While private contractors run the homes, the state public health agency and the U.S. Department of Veterans Affairs are tasked with inspecting them. And the state veterans agency employs someone on site at each home, Hilliard said.

“Our homes consistently perform at or above national averages,” he said.

Three of the four HMR-run homes in South Carolina have recently received high marks.

State and federal regulators inspected the Anderson and Walterboro homes seven times over the past four years. Some reviews were the result of complaints and required the homes to make improvements. But each received a government rating of four out of five stars.

The Gaffney home has gone through four inspections and one improvement plan in that time and has a perfect rating.

The Florence home, however, sits at a two out of five. Federal reports site shortfalls in a handful of patient treatment plans for residents with medical issues including diabetes, a feeding tube and ulcers and bedsores.

The state home in Columbia, which is run by Avalon Health Care Group rather than HMR, also has a two-star rating. The same group also runs the state’s newest veterans’ home in Sumter, which opened in January. It hasn’t been rated yet.

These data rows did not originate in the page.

-- ==== Sys2Proof/Config.lean ====
section
/-! DEFINITION. What the spec leaves open: each is a constant with no body, so that no proof can see its value and a claim
holds whatever it is. Log entries 4 to 7 and 10 name them. -/

namespace Sys2Proof.Config

/-- The move that comes next when the agenda is empty: the spec bounds no latency and fixes no arbitration between units
(R44, R105), so the order of the package's steps is free. Log entry 4. -/
opaque freeMove : Nat → Machine.Move

/-- A word the spec leaves unspecified, by the counter of the state at which it is drawn. Log entry 5. -/
opaque freeWord : Nat → Word

/-- The L2 slice to which a 128-byte line of a flock's addresses maps, before reduction modulo 8: "not architectural"
(R333). Log entry 6. -/
opaque sliceOf : Nat → Nat

/-- The set of its slice in which a line is held, before reduction modulo 64 (R336 names no mapping). Log entry 6. -/
opaque setOf : Nat → Nat

/-- Corrected errors of one row or array in one scrub cycle that make a retire request (R362 names a threshold and not its
value). Log entry 7. -/
opaque scrubThreshold : Nat

/-- The silo row or SRAM array that holds a scrubbed unit, by a number (R362, R374 number arrays and give no numbering). Log
entry 10. -/
opaque rowOf : Nat → Nat

/-- The number of the SRAM array that holds a word of a core, as the record of its uncorrectable error and command 7 name it (R366, R374).
Log entry 10. -/
opaque arrayOf : Nat → Nat

/-- The number of a word of a core in its SRAM array, as they name it. Log entry 10. -/
opaque wordOf : Nat → Nat

/-- Word `word` of SRAM array `array` of hearth die `hearth` or of the compute die above it (R366): none when there is no such
word, else the scratchpad, parison or channel-queue word it holds, or none where the array holds nothing that a program reads. A word
to which `arrayOf` and `wordOf` give other numbers does not count. Log entry 10. -/
opaque arrayWord : (hearth array word : Nat) → Option (Option Nat)

end Sys2Proof.Config
end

HMR also made headlines in 2018, when the wife of a U.S. Air Force veteran alleged her husband suffered repeat infections, hospitalizations and unexplained bruises while he was in the Walterboro home, the Independent Mail reported.

And in May 2018, HMR settled a $425,000 lawsuit involving a veteran at the Anderson home who had a latex glove lodged in his airway. He died five days later.

Hilliard, who was still working for HMR at the time, told the Independent Mail: “Health care is a very litigious environment. A settlement does not constitute an admission of liability.”

State Department of Public Health investigations around this time found 13 violations involving “policies and procedures, staff training, resident records, resident care and medication administration.” The agency fined HMR $3,600.